Sur place, l’agencement lumineux est assuré par une signature incontestable  à qui l’on doit l’installation du Cūbe de l’église Saint-Sauveur lors du dernier festival Interstice. Nicolas Osmont donc, sans son alter ego Xavier Badaire, a tissé sur la charpente intérieure de la salle une composition géométrique, à base de ses guirlandes lumineuses fétiches, et qui sobrement mais avec élégance structure et éclaire la piste. Pour un peu on se croirait dans la ferme de Marie Antoinette à Versailles, dans son option Instagram. 

La surprise c’est de voir que ce même Nicolas Osmont officie derrière les platines et ouvre les hostilités musicales. En toute franchise, et je l’ai souvent écrit, je ne suis pas un grand connaisseur du genre et la drum’n’bass m’apparaît trop souvent comme le grand bassin d’une piscine olympique que j’observerais avec des yeux d’un enfant équipé de brassards de nage, bref je possède ni les codes chorégraphiques ni les clés esthétiques pour aborder sereinement cette musique, raison de plus pour tenter de comprendre une nouvelle fois comment ça marche. Petite critique que j’ai eu l’occasion de faire sur place, impossible de repérer une quelconque info sur le lineup de la soirée. Aucun risque de « starification » et encore moins de savoir qui est qui, j’en déduis, d’après la com Facebook que c’est donc l’alias Nikolson qui nous livre son warm up. Les codes du genre sont là, avec cette ligne mélodique distillée avec une parcimonie pointilleuse ( ou radine ) et qui n’est là que pour mettre en avant les percussions, répétitives et cassées (breakées pour faire genre…). Pour ma part, et sans prendre de risques, je choisis mentalement de caler mon rythme et mon écoute sur la section mélodique qui, sous les doigts de Nikolson (?) fourmille, mine de rien, de petites bulles récréatives. 

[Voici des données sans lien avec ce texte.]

/-- ACK, in SENDING after the snapshot, of the current seq: T_ack stops and the retry count is 0; the DAT of the next
segment is formed from the snapshot, or FIN OK with the snapshot generation after the last. -/
def Obligations.AckSendsTheNextSegment : Prop :=
  ∀ (p : Port) (s : State) (x : Transfer) (seq : Byte) (gen : Gen),
    Open s p .sending x → x.snapGen = some gen → seq.toNat = x.seq → (s.port p).buffer.length = x.count →
    (x.seq + 1 < x.segments → x.op = .read → (s.port p).tx.queue.length < 4 →
      ∃ t, exec (.ack p [x.tag, seq]) s = .next t ∧ OnlyPort s t p ∧
        (t.port p).tx.frames = (s.port p).tx.joined (readFrame x.tag (x.seq + 1) (s.port p).buffer) ∧
        t.port p =
          { s.port p with tx := (t.port p).tx, tAck := none
                          transfer := some { x with retry := 0, seq := x.seq + 1 }
                          notice := { (s.port p).notice with paused := false } }) ∧
    (x.segments ≤ x.seq + 1 →
      ∃ t, exec (.ack p [x.tag, seq]) s = .next t ∧ OnlyPort s t p ∧
        (t.port p).tx.frames = (s.port p).tx.joined (finFrame x.tag 0 gen 0) ∧
        t.port p =
          { s.port p with tx := (t.port p).tx, tSeg := none, tAck := none
                          transfer := some { x with retry := 0, closing := true }
                          notice := { (s.port p).notice with paused := false } })

/-- NAK of the current seq, in SENDING after the snapshot: a retry is counted, and the same DAT formed again from the
snapshot, or FIN RETRIES past the captured limit. T_ACK_EXPIRY, with nothing left of T_ack, does the same and counts a
timeout besides. -/
def Obligations.ReadSegmentIsSentAgain : Prop :=
  ∀ (p : Port) (s : State) (x : Transfer) (seq : Byte) (gen : Gen) (byNak : Bool),
    Open s p .sending x → x.op = .read → x.snapGen = some gen → seq.toNat = x.seq →
    (s.port p).buffer.length = x.count → (s.port p).tx.queue.length < 4 →
    (byNak = false → (s.port p).tAck = some 0) →
    let ns := if byNak then { (s.port p).notice with paused := false } else (s.port p).notice
    ∃ t, exec (if byNak then .nak p [x.tag, seq] else .tAckExpiry p) s = .next t ∧ OnlyPort s t p ∧
      (t.port p).counters =
        { (s.port p).counters with
          retries := (t.port p).counters.retries, timeouts := (t.port p).counters.timeouts } ∧
      (t.port p).counters.retries.toNat = min 65535 ((s.port p).counters.retries.toNat + 1) ∧
      (t.port p).counters.timeouts.toNat =
        (if byNak then (s.port p).counters.timeouts.toNat
          else min 65535 ((s.port p).counters.timeouts.toNat + 1)) ∧
      (x.retry + 1 ≤ x.retryLimit →
        (t.port p).tx.frames = (s.port p).tx.joined (readFrame x.tag x.seq (s.port p).buffer) ∧
        t.port p =
          { s.port p with tx := (t.port p).tx, tAck := none, transfer := some { x with retry := x.retry + 1 }
                          counters := (t.port p).counters, notice := ns }) ∧
      (x.retryLimit < x.retry + 1 →
        (t.port p).tx.frames = (s.port p).tx.joined (finFrame x.tag 4 0 0) ∧
        t.port p =
          { s.port p with tx := (t.port p).tx, tSeg := none, tAck := none
                          transfer := some { x with retry := x.retry + 1, closing := true }
                          counters := (t.port p).counters, notice := ns })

La Demeurée se remplit et le public, à son habitude se répartit dans les trois lieux stratégiques : le bar, le dancefloor et…la vaste loggia extérieure. Espace de rencontres et de « Chill », la loggia de la Demeurée aura pu s’honorer, hier soir ( attention reportage People ) d’accueillir à la fois Brusco du Cargö et Bruno du Skoll. Il faut peut être la neutralité bienveillante de ce tiers-lieu pour retrouver ainsi des représentants de structures que des logiques de public à préserver ou à conquérir opposent le reste de l’année. L’occasion, pour moi, de revenir sur mon billet consacré à la dernière édition du Skoll et de redire à quel point je souhaite, sincèrement, la pérennisation de cette folle et nécessaire entreprise. Dans la salle un deuxième dj ( personne pour me dire son nom, tant pis ) plonge, avec l’accord du public, dans la radicalité formelle du genre et c’est pour moi de plus en plus difficile de me rattacher à des fantômes de lignes mélodiques. Un danseur, généreux, glisse son heaume de chevalier des temps moderne ( un superbe casque blanc intégral avec ses lumières rouges et bleues) sur des têtes complaisantes tandis que les breaks…succèdent aux breaks.

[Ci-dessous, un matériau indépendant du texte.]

-- ==== Sys2Proof/Tests/Slice0.lean ====
section
/-! SUPPORT. Small tests: values the manual works out, the well-formedness checks, and for every statement with
hypotheses a state and operands that meet them. -/

namespace Sys2Proof.Tests

open Sys2Proof.Machine

set_option Elab.async false

/-! ### Values the manual gives -/

/-- The check value of R61. -/
theorem test_crc_check_value :
    crc16 [0x31, 0x32, 0x33, 0x34, 0x35, 0x36, 0x37, 0x38, 0x39] = 0x29B1 := by decide +kernel

/-- The PING frame whose bytes 04_link_framing.md works out. -/
theorem test_ping_frame : frameBytes MasterKind.req.code (Request.ping.payload 0x21) =
    [0xC3, 0x52, 0x02, 0x21, 0x0B, 0xF6, 0x4F] := by decide +kernel

/-- The worked word of 01_the_shared_image.md. -/
theorem test_mask_word : maskWord 0x12F0 0x0F0F 0x00FF = 0x1F0F := by decide +kernel

/-- The worked grant of 02_holds.md: with 255, 1 and 2 in use the counter goes from 254 to 3. -/
theorem test_next_id : advanceId [254, 255, 1, 2] 254 = 3 := by decide +kernel

/-- The lengths of the worked transfers of 05_transfer_sessions.md (R87), the DATs of a 70 word WRITE and of a 40 pair MWRITE. -/
theorem test_segment_lengths :
    (List.range (segmentCount .write 70)).map (expectedLen .write 70) = [66, 66, 14] ∧
      (List.range (segmentCount .mwrite 40)).map (expectedLen .mwrite 40) = [66, 66, 34] := by decide +kernel

/-- The levels of a character, parity off and even (R60). -/
theorem test_character_levels :
    charLevels false 0xC3 = [false, true, true, false, false, false, false, true, true, true] ∧
      charLevels true 0x01 =
        [false, true, false, false, false, false, false, false, false, true, true] := by decide +kernel

/-! ### Well-formedness -/

theorem test_refuses_badOperation_too_long :
    (Instr.badOperation 0 1 0 (List.replicate 129 0)).wellFormed = false := by decide +kernel

theorem test_refuses_badOperation_that_is_ping : (Instr.badOperation 0 1 11 []).wellFormed = false := by decide +kernel

theorem test_refuses_dat_too_long : (Instr.dat 0 (List.replicate 131 0)).wellFormed = false := by decide +kernel

theorem test_refuses_ack_too_long : (Instr.ack 0 (List.replicate 131 0)).wellFormed = false := by decide +kernel

theorem test_refuses_nak_too_long : (Instr.nak 0 (List.replicate 131 0)).wellFormed = false := by decide +kernel

theorem test_refuses_abt_too_long : (Instr.abt 0 (List.replicate 131 0)).wellFormed = false := by decide +kernel

theorem test_refuses_nta_too_long : (Instr.nta 0 (List.replicate 131 0)).wellFormed = false := by decide +kernel

theorem test_admits_the_longest : (Instr.dat 0 (List.replicate 130 0)).wellFormed = true ∧
    (Instr.badOperation 0 1 12 (List.replicate 128 0)).wellFormed = true ∧
    (Instr.badOperation 0 1 11 [0]).wellFormed = true := by decide +kernel

/-! ### States the witnesses use -/

/-- The command answers a next state, and `f` holds of it. -/
def answers (o : Host.Outcome State Fault Refusal) (f : State → Bool) : Bool :=
  match o with
  | .next t => f t
  | .fault _ => false
  | .refused _ => false

/-- The part after reset with port 0 changed. -/
def port0 (f : PortState → PortState) : State := State.reset.modPort 0 f

/-- Port 0 with its receiver in an assembly state. -/
def inAssembly (a : Assembly) : State :=
  port0 fun ps => { ps with rx := { ps.rx with assembly := a, gapTiming := true } }

/-- Port 0 held. -/
def heldPort : State := inAssembly .brk

/-- A frame in progress. -/
def onLine (f : TxFrame) : Sending := { frame := f, wire := frameBytes f.kind.code f.payload }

Surgit un troisième larron ( on me glisse dans l’oreillette qu’il s’agirait de Blank mais dois-je me fier à cette parole un peu …perchée ?) et avec lui je peux enfin commencer à rentrer dans la subtilité réelle de la drum’n’bass.  Certes, ça débute parfois comme dans la scène finale d’un jeu vidéo avec le Boss qui veut votre mort, mais derrière cette accélération des bpm se cache un assez délicat dialogue entre un sous texte apaisé et sa tonitruante garde rapprochée percussive, un peu comme si derrière une foule hystérique il fallait protéger un petit enfant. Cette alchimie entre tendresse percussive  lascive et froideur rythmique, mine de rien, finirait presque par me séduire d’autant plus que Blank (?) laisse filer, avec nonchalance, des couleurs tech-house d’où s’échappent des boucles vocales, minimales, certes, mais qui fonctionnent comme des oasis de répit. 

En terme de fréquentation et de projet artistique, cette soirée Factor[i] est donc une belle réussite et qui sait, encore deux ou trois propositions de ce type et je finirai par faire mon coming out …drum’n’bass.

Ps rectificatif ( mais ce n’est pas de ma faute !) en fait c’est Kelib qui ouvre la scène ( en non Nikolson, sorry, puis B.man, Blank et Nikolson en closing. D’où la nécessité d’un affichage.